In 2015 Sheryl Sandberg became a advocate for the Global Fund for Women’s special initiative, an online multimedia project, IGNITE: Women Fueling Science and Technology. She participated in their Leaders Gallery which celebrated women “who are paying it forward — fostering the leadership and entrepreneurial skills of their peers and younger women through mentorship and investment.” Sandberg joined the Board of Directors of Women For Women International. In 2013 she made a substantial donation of $250,000 through Leanin.org. The next support listed, though, in 2016 is exceedingly modest at $5,040. A search of Fidelity’s 2016 Schedule I shows (page 868) that a contribution of $531,975 went to Women For Women International. However, there is no way to know if all, or any portion, of that donation actually came from Sheryl Sandberg. Or any particular donor, for that matter.
This is what Rojc calls “the dark money” where donors can mask their identity. As we know full well, this kind of money influence has severely corrupted the political process. Further, donors to DAFs get an immediate tax benefit. But their money sits. It is not necessarily put into circulation to be used by charities. As Rojc explains, “I imagine most struggling nonprofits would take the actual support now over the chance of slightly greater margins down the line.“ This delay in supporting charities is one of the major criticisms against DAFs. A good chunk of Ms. Sandberg’s $278.1 million may be sitting fallow at Fidelity Charitable. It might be enough to double the budgets of the entire international network of 740 women’s human rights organizations. See the graph mid-article. Their total combined budgets were $106 million in 2010. These are the frontline groups fighting for women’s equality.
In 2014, Sandberg joined the Giving Pledge of Bill and Melinda Gates and Warren Buffett to give away half her income during her lifetime. In 2016, despite an over all drop in giving, Sandberg was number 11 on the list of 50 top philanthropist. In 2017, she made the Top 50 list again, when the super rich made near record contributions.

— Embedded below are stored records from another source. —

-- ==== Sys2Proof/Laws/Exec.lean ====
section
/-! SUPPORT. The instructions through their table entries: `exec` of any instruction is what its entry's class, mode and mnemonic
say (`exec_eq_runRow`). -/

namespace Sys2Proof.Machine

/-- A control entry's instruction. -/
def runControl (mn : Mnemonic) (mode : Mode) (b1 b2 : Byte) (s : State) : State :=
  match mn with
  | .jmp => if mode = .indirect then jumpIndirect (mkWord b2 b1) s else jumpAbsolute (mkWord b2 b1) s
  | .jsr => jumpToSubroutine (mkWord b2 b1) s
  | .rts => returnFromSubroutine s
  | .rti => returnFromInterrupt s
  | .brk => breakInterrupt s
  | .pha => pushValue Cpu.opPha s
  | .php => pushValue Cpu.opPhp s
  | .pla => pullValue Cpu.opPla s
  | .plp => pullValue Cpu.opPlp s
  | mn =>
    if mode = .relative then branch (branchCondition mn).1 (branchCondition mn).2 b1 s
    else if mode = .accumulator then implied (onAccumulator (modifyEffect mn)) s
    else implied (impliedEffect mn) s

/-- A table entry's instruction. -/
def runRow (r : Row) (b1 b2 : Byte) (s : State) : State :=
  match r.cls with
  | .halt => s.jam
  | .control => runControl r.mnemonic r.mode b1 b2 s
  | .read =>
    if r.mode = .immediate then immediate (readEffect {} r.mnemonic) b1 s
    else readAt (readEffect {} r.mnemonic) (locate r.mode b1 b2 s)
  | .write =>
    match unstableEffect r.mnemonic with
    | none => writeAt (writeEffect r.mnemonic) (locate r.mode b1 b2 s)
    | some regs => unstableWriteAt regs (locate r.mode b1 b2 s)
  | .rmw => modifyAt (modifyEffect r.mnemonic) (locate r.mode b1 b2 s)

/-- A word operand is its two bytes. -/
theorem onWord (f : Word → Result) {w : Word} {r : Result} (h : f (mkWord (hiByte w) (loByte w)) = r) : f w = r := by
  rw [← h, mkWord_hiByte_loByte]

/-- An instruction with opcode `op` has that opcode's entry. -/
theorem entry {i : Instr} {r : Row} (op : Byte) (h : opcodeTable op = some r) (e : i.opcode = op := by rfl) : i.row? = some r := by
  rw [← h, ← e]; rfl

There is a large and interrelated sector of women’s philanthropy that happens through the Women’s Funding Network, Women’s Donor Network and Women Moving Millions. It does not appear that Sandberg has worked actively in any of these circles. She appears to be promulgating her own brand of feminism, though I am not sure feminism can truly be a brand. The well over 300,000 women who have participated in LeanIn Circles have likely had their lives enriched and may be closer to achieving their ambitions. Unlike the consciousness raising sessions of the 60s and 70s, the Lean In Circles center around individual goals and personal success, not common social conditions and political barriers that are really the root causes of women’s discrimination.
Maybe a real test for Sandberg is how she has been able to affect the Facebook Board room as the Chief Operating Officer. Facebook had two board openings in 2018. Both positions were filled by white men. This past May, however, Peggy Alford, a Senior VP, Core Markets of PayPal Holding, became the first African American woman, and third woman, on the Facebook Board. In 2019, leaning in is going better than in 2018.
Full disclosure: While not a direct target, as a “Friend” of someone who was, I was one of the 87 million people swept up in the Facebook scandal about Cambridge Analytica. While I have not yet seen the film, I urge everyone to view The Great Hack.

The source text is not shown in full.